EXTRACTED DATA Block Start
/-! `write16` -/

@[simp] theorem State.write16_gpr (s : State) (seg off v : Word) : (s.write16 seg off v).gpr = s.gpr := rfl
@[simp] theorem State.write16_segs (s : State) (seg off v : Word) : (s.write16 seg off v).segs = s.segs := rfl
@[simp] theorem State.write16_ip (s : State) (seg off v : Word) : (s.write16 seg off v).ip = s.ip := rfl
@[simp] theorem State.write16_flags (s : State) (seg off v : Word) : (s.write16 seg off v).flags = s.flags := rfl
@[simp] theorem State.write16_halted (s : State) (seg off v : Word) : (s.write16 seg off v).halted = s.halted := rfl
@[simp] theorem State.write16_waiting (s : State) (seg off v : Word) : (s.write16 seg off v).waiting = s.waiting := rfl
@[simp] theorem State.write16_window (s : State) (seg off v : Word) : (s.write16 seg off v).window = s.window := rfl
@[simp] theorem State.write16_segOverride (s : State) (seg off v : Word) : (s.write16 seg off v).segOverride = s.segOverride := rfl
@[simp] theorem State.write16_repeatWith (s : State) (seg off v : Word) : (s.write16 seg off v).repeatWith = s.repeatWith := rfl
@[simp] theorem State.write16_lockPrefix (s : State) (seg off v : Word) : (s.write16 seg off v).lockPrefix = s.lockPrefix := rfl
@[simp] theorem State.write16_repeating (s : State) (seg off v : Word) : (s.write16 seg off v).repeating = s.repeating := rfl
@[simp] theorem State.write16_staleCode (s : State) (seg off v : Word) : (s.write16 seg off v).staleCode = s.staleCode := rfl
@[simp] theorem State.write16_nmiPending (s : State) (seg off v : Word) : (s.write16 seg off v).nmiPending = s.nmiPending := rfl
@[simp] theorem State.write16_inputs (s : State) (seg off v : Word) : (s.write16 seg off v).inputs = s.inputs := rfl
@[simp] theorem State.write16_events (s : State) (seg off v : Word) : (s.write16 seg off v).events = s.events := rfl
@[simp] theorem State.write16_ipStart (s : State) (seg off v : Word) : (s.write16 seg off v).ipStart = s.ipStart := rfl
@[simp] theorem State.write16_draws (s : State) (seg off v : Word) : (s.write16 seg off v).draws = s.draws := rfl

/-! `store8` -/

@[simp] theorem State.store8_gpr (s : State) (seg off : Word) (v : Byte) : (s.store8 seg off v).gpr = s.gpr := rfl
@[simp] theorem State.store8_segs (s : State) (seg off : Word) (v : Byte) : (s.store8 seg off v).segs = s.segs := rfl
@[simp] theorem State.store8_ip (s : State) (seg off : Word) (v : Byte) : (s.store8 seg off v).ip = s.ip := rfl
@[simp] theorem State.store8_flags (s : State) (seg off : Word) (v : Byte) : (s.store8 seg off v).flags = s.flags := rfl
@[simp] theorem State.store8_mem (s : State) (seg off : Word) (v : Byte) : (s.store8 seg off v).mem = (s.write8 seg off v).mem := rfl
@[simp] theorem State.store8_halted (s : State) (seg off : Word) (v : Byte) : (s.store8 seg off v).halted = s.halted := rfl
@[simp] theorem State.store8_waiting (s : State) (seg off : Word) (v : Byte) : (s.store8 seg off v).waiting = s.waiting := rfl
@[simp] theorem State.store8_window (s : State) (seg off : Word) (v : Byte) : (s.store8 seg off v).window = s.window := rfl
@[simp] theorem State.store8_segOverride (s : State) (seg off : Word) (v : Byte) : (s.store8 seg off v).segOverride = s.segOverride := rfl
@[simp] theorem State.store8_repeatWith (s : State) (seg off : Word) (v : Byte) : (s.store8 seg off v).repeatWith = s.repeatWith := rfl
@[simp] theorem State.store8_lockPrefix (s : State) (seg off : Word) (v : Byte) : (s.store8 seg off v).lockPrefix = s.lockPrefix := rfl
@[simp] theorem State.store8_repeating (s : State) (seg off : Word) (v : Byte) : (s.store8 seg off v).repeating = s.repeating := rfl
@[simp] theorem State.store8_staleCode (s : State) (seg off : Word) (v : Byte) : (s.store8 seg off v).staleCode = s.noted [phys seg off] := rfl
@[simp] theorem State.store8_nmiPending (s : State) (seg off : Word) (v : Byte) : (s.store8 seg off v).nmiPending = s.nmiPending := rfl
@[simp] theorem State.store8_inputs (s : State) (seg off : Word) (v : Byte) : (s.store8 seg off v).inputs = s.inputs := rfl
@[simp] theorem State.store8_events (s : State) (seg off : Word) (v : Byte) : (s.store8 seg off v).events = s.events := rfl
@[simp] theorem State.store8_ipStart (s : State) (seg off : Word) (v : Byte) : (s.store8 seg off v).ipStart = s.ipStart := rfl
@[simp] theorem State.store8_draws (s : State) (seg off : Word) (v : Byte) : (s.store8 seg off v).draws = s.draws := rfl
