theorem decode_rm_byte {v : Byte} {g : Byte → Instr} {i : Instr} (ht : f reg o = .imm8 g) (hi : g v = i) :
    decode (b1 :: encodeModRM reg o ++ [v] ++ rest) = .ok (i, rest) := by
  rw [List.append_assoc, List.cons_append, decode_modrm hl reg o _ h, ht, ← hi]
  rfl

theorem decode_rm_word {v : Word} {g : Word → Instr} {i : Instr} (ht : f reg o = .imm16 g) (hi : g v = i) :
    decode (b1 :: encodeModRM reg o ++ wordBytes v ++ rest) = .ok (i, rest) := by
  rw [List.append_assoc, List.cons_append, decode_modrm hl reg o _ h, ht, Tail.parse_imm16, hi]

end Entries

/-! ## The operand forms -/

section Forms
variable {rest : List Byte}

/-- An operand of a register type is encodable if its register number is. -/
theorem RM.wellFormed_bits {ρ : Type} {bits : ρ → BitVec 3} {o : RM ρ} (h : o.wellFormed = true) :
    (o.map bits).wellFormed = true := (RM.wellFormed_map bits o).trans h

theorem decode_movForm {f : MovForm} (h : f.wellFormed = true) : decode (f.encode ++ rest) = .ok (.movReg f, rest) := by
  cases f <;> exact decode_rm rfl (RM.wellFormed_bits h) (by simp)

/-- The first six opcodes of the ALU instruction of number `n` (`41_arithmetic.md` R240). -/
theorem layout_aluRow (n : BitVec 3) (k : Fin 6) :
    layout (n.setWidth 8 <<< 3 + BitVec.ofNat 8 k) = (aluRow (aluInstr n)).get k := by
  rcases sub_code_cases n with rfl | rfl | rfl | rfl | rfl | rfl | rfl | rfl
  all_goals fin_cases k <;> rfl

theorem decode_aluForm {n : BitVec 3} {f : AluForm} (h : f.wellFormed = true)
    (hl : f.listedForLogic = true ∨ listedUnder82 n = true) : decode (f.encode n ++ rest) = .ok (aluInstr n f, rest) := by
  have row := layout_aluRow n
  have row0 : layout (n.setWidth 8 <<< 3) = _ := (congrArg layout (BitVec.add_zero _)).symm.trans (row 0)
  cases f with
  | rm8R8 d s => exact decode_rm row0 (RM.wellFormed_bits h) (by simp)
  | rm16R16 d s => exact decode_rm (row 1) (RM.wellFormed_bits h) (by simp)
  | r8Rm8 d s => exact decode_rm (row 2) (RM.wellFormed_bits h) (by simp)
  | r16Rm16 d s => exact decode_rm (row 3) (RM.wellFormed_bits h) (by simp)
  | alImm8 v => exact decode_plain (row 4) (v :: rest)
  | axImm16 v => exact decode_word (row 5) rfl
  | rm8Imm8 d v => exact decode_rm_byte rfl (RM.wellFormed_bits h) rfl (by simp)
  | rm16Imm16 d v => exact decode_rm_word rfl (RM.wellFormed_bits h) rfl (by simp)
  | rm8Imm8Alt d v => exact decode_rm_byte rfl (RM.wellFormed_bits h) (if_pos (hl.resolve_left nofun)) (by simp)
  | rm16Imm8 d v => exact decode_rm_byte rfl (RM.wellFormed_bits h) (if_pos (hl.resolve_left nofun)) (by simp)
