-- ==== Sys2Proof/Machine/LoadAlu.lean ====
section
/-! DEFINITION. Load and add immediate, the register ALU and random (`41_load_alu.md` R120 to R133). Arithmetic is
on 8-bit unsigned values and wraps modulo 256 (R131); the operands are read from the state before any write. -/

namespace Sys2Proof.Machine

/-- `6xkk` (R120). -/
def execLdImm (x : Nibble) (kk : Byte) (s : State) : Host.Outcome State Fault Refusal :=
  .next (s.setV x kk)

/-- `7xkk` (R121): no flag. -/
def execAddImm (x : Nibble) (kk : Byte) (s : State) : Host.Outcome State Fault Refusal :=
  .next (s.setV x (s.readV x + kk))

/-- `8xy0` (R122). -/
def execMov (x y : Nibble) (s : State) : Host.Outcome State Fault Refusal :=
  .next (s.setV x (s.readV y))

/-- `8xy1` (R123): VF is cleared. -/
def execOr (x y : Nibble) (s : State) : Host.Outcome State Fault Refusal :=
  .next (setResultFlag s x (s.readV x ||| s.readV y) 0)

/-- `8xy2` (R124): VF is cleared. -/
def execAnd (x y : Nibble) (s : State) : Host.Outcome State Fault Refusal :=
  .next (setResultFlag s x (s.readV x &&& s.readV y) 0)

/-- `8xy3` (R125): VF is cleared. -/
def execXor (x y : Nibble) (s : State) : Host.Outcome State Fault Refusal :=
  .next (setResultFlag s x (s.readV x ^^^ s.readV y) 0)

/-- `8xy4` (R126): VF is the carry. -/
def execAdd (x y : Nibble) (s : State) : Host.Outcome State Fault Refusal :=
  .next (setResultFlag s x (s.readV x + s.readV y) (carryFlag (s.readV x) (s.readV y)))

/-- `8xy5` (R127): VF is not-borrow. -/
def execSub (x y : Nibble) (s : State) : Host.Outcome State Fault Refusal :=
  .next (setResultFlag s x (s.readV x - s.readV y) (notBorrowFlag (s.readV x) (s.readV y)))

/-- `8xy6` (R128): `V[y]` is shifted, VF is the bit shifted out. -/
def execShr (x y : Nibble) (s : State) : Host.Outcome State Fault Refusal :=
  .next (setResultFlag s x (s.readV y >>> 1) (lowBitFlag (s.readV y)))

/-- `8xy7` (R129): the operands reversed. -/
def execSubn (x y : Nibble) (s : State) : Host.Outcome State Fault Refusal :=
  .next (setResultFlag s x (s.readV y - s.readV x) (notBorrowFlag (s.readV y) (s.readV x)))

/-- `8xyE` (R130): `V[y]` is shifted, VF is the bit shifted out. -/
def execShl (x y : Nibble) (s : State) : Host.Outcome State Fault Refusal :=
  .next (setResultFlag s x (s.readV y <<< 1) (highBitFlag (s.readV y)))

/-- `Cxkk` (R132): a free byte (R133, log 6) masked by `kk`; the counter advances, so the next RND takes another. -/
def execRnd (x : Nibble) (kk : Byte) (s : State) : Host.Outcome State Fault Refusal :=
  .next ((s.setV x (Config.draw8 s.draws &&& kk)).takeDraw)

end Sys2Proof.Machine
end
EXTRACTED DATA Block End
--- TASK STATEMENT ---
Report, from the entries above, each line where "staleCode" is found.

--- TASK OUTPUT ---
@[simp] theorem State.write16_staleCode (s : State) (seg off v : Word) : (s.write16 seg off v).staleCode = s.staleCode := rfl
@[simp] theorem State.store8_staleCode (s : State) (seg off : Word) (v : Byte) : (s.store8 seg off v).staleCode = s.noted [phys seg off] := rfl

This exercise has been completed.